# Potential Leopard attacks



## b7afonso (Apr 2, 2014)

I live i Africa baby! It's wild out here yes...but controlled. 

My concern is that we live at the foot of a mountain, and we spotted leopard footprints in the area...What would any of you do while on a trail ride on horse, would a Leopard think this is easy prey or would he be intimidated by horse and rider 

Not that we ever had a leopard attack at the reserve, but just wondering about it.


----------



## littlebird (Jan 22, 2014)

You may want to contact some of the horseback safari operations in Africa to ask their opinion. Since they work with horses in contact with savanna and jungle animals more frequently than most people (or people living in areas with different wildlife) they may be able to give you the best advice in regards to your safety. People who ride in North America and have experience dealing with mountain lions/cougars may also have some words of wisdom, but cougars/leopards are not the same animal and their hunting habits will be different as they are living in different environments/hunting different prey/may be in contact with humans in a slightly different way.


----------



## horseluvr2524 (Sep 17, 2013)

All I've read about cougars (which as littlebird said are a different animal) is that you have to be prepared to fight back if you see one. Usually they will not show themselves and will leave at the sound of humans.
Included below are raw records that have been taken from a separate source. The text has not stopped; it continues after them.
theorem Reaches.ascii_ignored {c : Byte} (hst : b.st = .idle) (hc : c ≠ 0x3A#8) :
    Reaches s b (arrive c t) := by
  obtain ⟨u, hr, hu⟩ := read1_prescribe t c
  have hrule := stepState_sampled_asciiIdle (s := t.prescribe (.bytes [c])) (h.cfg ▸ hm) (h.st.trans hst)
  exact h.of_arrive (c := u.blk) (by simp [hst])
    (microStep_again (hrule.trans (asciiIdle_of_other _ hc hr))) hu (by rw [hu.blk]) (by rw [hu.blk, h.blk])

/-- A character received in a state of a frame is given to the rule of that state. -/
theorem Reaches.ascii_rx {on : Byte → State → State} {c : Byte}
    (hon : asciiRxRule (t.prescribe (.bytes [c])).now b.st = some on) (hc : c ≠ 0x3A#8) :
    ∃ u, SameBlock t u ∧ arrive c t = statusUpdate (on c u) := by
  obtain ⟨u, hr, hu⟩ := read1_prescribe t c
  rw [← h.st] at hon
  have hrule := stepState_sampled_asciiRx (s := t.prescribe (.bytes [c])) (h.cfg ▸ hm) hon
  have hne : t.blk.st ≠ .exception := by
    intro he; rw [he] at hon; cases hon
  refine ⟨u, hu, ?_⟩
  rw [arrive_of_ne_exception c hne, microStep_again (hrule.trans (asciiRx_of_other _ _ hc hr))]

theorem Reaches.ascii_addrHi (hst : b.st = .rxAddrHi) (d : BitVec 4) :
    Reaches s { b with nib := d, st := .rxAddrLo } (arrive (hexchar d) t) := by
  have hd := hexval_hexchar d
  obtain ⟨u, hu, ha⟩ := h.ascii_rx hm (by rw [hst]; rfl) (ne_colon_of_hexval hd)
  rw [ha, asciiAddrHi_of_digit _ hd]
  exact h.step hu (by rw [hu.blk]) (by rw [hu.blk, h.blk])

theorem Reaches.ascii_addrLo (hst : b.st = .rxAddrLo) (d : BitVec 4)
    (hacc : accept b.station (nibbles b.nib d) = true) :
    Reaches s { b with
      faddr := nibbles b.nib d, lrc := b.lrc + nibbles b.nib d, st := .rxDataHi }
      (arrive (hexchar d) t) := by
  have hd := hexval_hexchar d
  obtain ⟨u, hu, ha⟩ := h.ascii_rx hm (by rw [hst]; rfl) (ne_colon_of_hexval hd)
  rw [ha, asciiAddrLo_of_accepted _ hd (by rw [hu.blk, h.blk]; exact hacc)]
  exact h.step hu (by rw [hu.blk]) (by rw [hu.blk, h.blk])

theorem Reaches.ascii_otherAddress (hst : b.st = .rxAddrLo) (d : BitVec 4)
    (hacc : ¬ accept b.station (nibbles b.nib d) = true) :
    Reaches s { b with st := .idle } (arrive (hexchar d) t) := by
  have hd := hexval_hexchar d
  obtain ⟨u, hu, ha⟩ := h.ascii_rx hm (by rw [hst]; rfl) (ne_colon_of_hexval hd)
  rw [ha, asciiAddrLo_of_rejected _ hd (by rw [hu.blk, h.blk]; exact hacc)]
  exact h.step hu (by rw [hu.blk]) (by rw [hu.blk, h.blk])

theorem Reaches.ascii_dataHi (hst : b.st = .rxDataHi) (d : BitVec 4) :
    Reaches s { b with nib := d, st := .rxDataLo } (arrive (hexchar d) t) := by
  have hd := hexval_hexchar d
  obtain ⟨u, hu, ha⟩ := h.ascii_rx hm (by rw [hst]; rfl) (ne_colon_of_hexval hd)
  rw [ha, asciiDataHi_of_digit _ hd]
  exact h.step hu (by rw [hu.blk]) (by rw [hu.blk, h.blk])

theorem Reaches.ascii_dataLo (hst : b.st = .rxDataLo) (d : BitVec 4) (hroom : b.rxN < s.cfg.bufferMax) :
    Reaches s { b with
      buf := Memory.write b.buf b.rxN (nibbles b.nib d), rxN := b.rxN + 1
      lrc := b.lrc + nibbles b.nib d, st := .rxDataHi } (arrive (hexchar d) t) := by
  have hd := hexval_hexchar d
  obtain ⟨u, hu, ha⟩ := h.ascii_rx hm (by rw [hst]; rfl) (ne_colon_of_hexval hd)
  rw [ha, asciiDataLo_of_stored _ hd (by rw [hu.blk, h.blk, hu.cfg, h.cfg]; exact hroom)]
  exact h.step hu (by rw [hu.blk]) (by rw [hu.blk, h.blk])

theorem Reaches.ascii_overflow (hst : b.st = .rxDataLo) (d : BitVec 4) (hfull : s.cfg.bufferMax ≤ b.rxN) :
    Reaches s { b with st := .idle } (arrive (hexchar d) t) := by
  have hd := hexval_hexchar d
  obtain ⟨u, hu, ha⟩ := h.ascii_rx hm (by rw [hst]; rfl) (ne_colon_of_hexval hd)
  rw [ha, asciiDataLo_of_full _ hd (by rw [hu.blk, h.blk, hu.cfg, h.cfg]; exact hfull)]
  exact h.step hu (by rw [hu.blk]) (by rw [hu.blk, h.blk])

theorem Reaches.ascii_cr (hst : b.st = .rxDataHi) :
    Reaches s { b with st := .rxLf } (arrive 0x0D#8 t) := by
  obtain ⟨u, hu, ha⟩ := h.ascii_rx (c := 0x0D#8) hm (by rw [hst]; rfl) (by decide)
  rw [ha, asciiDataHi_cr]
  exact h.step hu (by rw [hu.blk]) (by rw [hu.blk, h.blk])

theorem Reaches.ascii_invalidFrame (hst : b.st = .rxLf) (hbad : b.rxN < 1 ∨ b.lrc ≠ 0#8) :
    Reaches s { b with st := .idle } (arrive 0x0A#8 t) := by
  obtain ⟨u, hu, ha⟩ := h.ascii_rx (c := 0x0A#8) hm (by rw [hst]; rfl) (by decide)
  have hbad' : u.blk.rxN < 1 ∨ u.blk.lrc ≠ 0#8 := by rw [hu.blk, h.blk]; exact hbad
  rw [ha, asciiLf_lf, asciiEndOfFrame_of_invalid hbad']
  exact h.step hu (by rw [hu.blk]) (by rw [hu.blk, h.blk])

theorem Reaches.ascii_validFrame (hst : b.st = .rxLf) (hn : 1 ≤ b.rxN) (hlrc : b.lrc = 0#8)
    (hd : s.cfg.dispatcherAttached = false) (hcb : s.NoCallback) :
    Reaches s { b with len := b.rxN - 1, st := .frameReady } (arrive 0x0A#8 t) := by
  obtain ⟨u, hu, ha⟩ := h.ascii_rx (c := 0x0A#8) hm (by rw [hst]; rfl) (by decide)
  have hn' : 1 ≤ u.blk.rxN := by rw [hu.blk, h.blk]; exact hn
  have hlrc' : u.blk.lrc = 0#8 := by rw [hu.blk, h.blk]; exact hlrc
  have hd' : u.cfg.dispatcherAttached = false := by rw [hu.cfg, h.cfg]; exact hd
  have hcb' : u.env.callback = [] := hu.callback.trans (h.callback.trans hcb)
  rw [ha, asciiLf_lf, asciiEndOfFrame_of_valid hn' hlrc',
    enterFrameReady_of_noCallback (s := u.setLen (u.blk.rxN - 1)) hd' hcb']
  exact h.step (u := u) (c := { u.blk with len := u.blk.rxN - 1, st := .frameReady }) hu
    (by rw [hu.blk]) (by rw [hu.blk, h.blk])

theorem Reaches.ascii_ignoredAll {cs : List Byte} (hst : b.st = .idle) (hcs : 0x3A#8 ∉ cs) :
    Reaches s b (arriveAll cs t) := by
  induction cs generalizing t with
  | nil => exact h
  | cons c cs ih =>
    rw [List.mem_cons, not_or] at hcs
    exact ih (h.ascii_ignored hm hst (Ne.symm hcs.1)) hcs.2

end

theorem colon_notMem_hexAll (bs : List Byte) : 0x3A#8 ∉ hexAll bs := by
  have hne (d : BitVec 4) : 0x3A#8 ≠ hexchar d := (ne_colon_of_hexval (hexval_hexchar d)).symm
  simp [hexAll, hex2, hne]

theorem arriveAll_append (cs ds : List Byte) (s : State) :
    arriveAll (cs ++ ds) s = arriveAll ds (arriveAll cs s) := by
  induction cs generalizing s with
  | nil => rfl
  | cons c cs ih => exact ih _

section
variable {s : State} (hm : s.cfg.mode = .ascii)
include hm

/-- Bytes for which there is room are stored and summed. -/
theorem Reaches.ascii_bytes (bs : List Byte) {t : State} {b : Block} (h : Reaches s b t)
    (hst : b.st = .rxDataHi) (hroom : b.rxN + bs.length ≤ s.cfg.bufferMax) :
    ∃ nib, Reaches s { b with
      buf := Memory.writeBytes b.buf b.rxN bs, rxN := b.rxN + bs.length, lrc := Machine.lrcUpdate b.lrc bs
      nib := nib } (arriveAll (hexAll bs) t) := by
  induction bs generalizing t b with
  | nil => exact ⟨b.nib, h⟩
  | cons v bs ih =>
    rw [List.length_cons] at hroom ⊢
    have hb := (h.ascii_dataHi hm hst (v.extractLsb' 4 4)).ascii_dataLo hm rfl (v.extractLsb' 0 4)
      (by simp only; omega)
    rw [nibbles_extractLsb'] at hb
    obtain ⟨nib, hall⟩ := ih hb rfl (by simp only; omega)
    rw [Nat.add_assoc, Nat.add_comm 1] at hall
    rw [← hst] at hall
    exact ⟨nib, hall⟩

/-- Bytes for which there is no room end in IDLE. -/
theorem Reaches.ascii_bytesOverflow (bs : List Byte) {t : State} {b : Block} (h : Reaches s b t)
    (hst : b.st = .rxDataHi) (hfull : s.cfg.bufferMax < b.rxN + bs.length) (hn : b.rxN ≤ s.cfg.bufferMax) :
    ∃ buf n lrc nib, Reaches s { b with buf := buf, rxN := n, lrc := lrc, nib := nib, st := .idle }
      (arriveAll (hexAll bs) t) := by
  induction bs generalizing t b with
  | nil => rw [List.length_nil] at hfull; omega
  | cons v bs ih =>
    rw [List.length_cons] at hfull
    have hhi := h.ascii_dataHi hm hst (v.extractLsb' 4 4)
    rcases Nat.lt_or_ge b.rxN s.cfg.bufferMax with hroom | hge
    · have hb := hhi.ascii_dataLo hm rfl (v.extractLsb' 0 4) hroom
      obtain ⟨buf, n, lrc, nib, hall⟩ := ih hb rfl (by simp only; omega) hroom
      exact ⟨buf, n, lrc, nib, hall⟩
    · have hidle := hhi.ascii_overflow hm rfl (v.extractLsb' 0 4) hge
      exact ⟨_, _, _, _, hidle.ascii_ignoredAll hm rfl (colon_notMem_hexAll bs)⟩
Running gets you nowhere, obviously, and it would just encourage them to attack. This is all just stuff I've read, someone else more knowledgeable can probably answer this better.

My advice? Carry a gun.


----------



## ZombieHorseChick (Jun 5, 2014)

I've been trying to figure out what to do as well, though I'm in Indiana , we somehow hve two black leopards running lose around here along with mountain lions , just down the road from me a few years back, a horse was attacked and killed in its field by a big cat, I would carry a gun, but I'm 16, and my parents don't have one yet ( I've been begging for a wile now though for a hunting rifle lol) I'm just glad that mountain lions rotate territory's, they roam spans of miles and miles for a few years then go to another one, but usually make there way back to it some point in time. But that's mountain lions ( which were thought to not inhabit Indiana for quite a wile till finally footage of one was taken on a gaming trail) 

Sooo since a gun isn't an option for me I carry a knife at all times. Best I can do for now. 
_Posted via Mobile Device_


----------



## SpicedGold (Aug 2, 2011)

Leopards will leave a horse and rider alone.

The leopard is a medium sized cat (I know it's a large African cat, but its the smallest of the large African cats). They prey on small to medium sized antelope and animals.

A horse is too large. A horse and rider is even larger. Very young foals might be in danger, but certainly not horses.

Also, leopards are very shy and will avoid people if given that chance. Sighting one is very special, but you and your horse are safe


----------